A word-for-word printout of the listing below is needed.

*Dataset excerpt:*
Content starts
-- ==== Sys2Proof/Machine/Dispatch.lean ====
section
/-! DEFINITION. The one match that gives each command its meaning. -/

namespace Sys2Proof.Machine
Content ends
*Answer space:*
-- ==== Sys2Proof/Machine/Dispatch.lean ====
section
/-! DEFINITION. The one match that gives each command its meaning. -/

namespace Sys2Proof.Machine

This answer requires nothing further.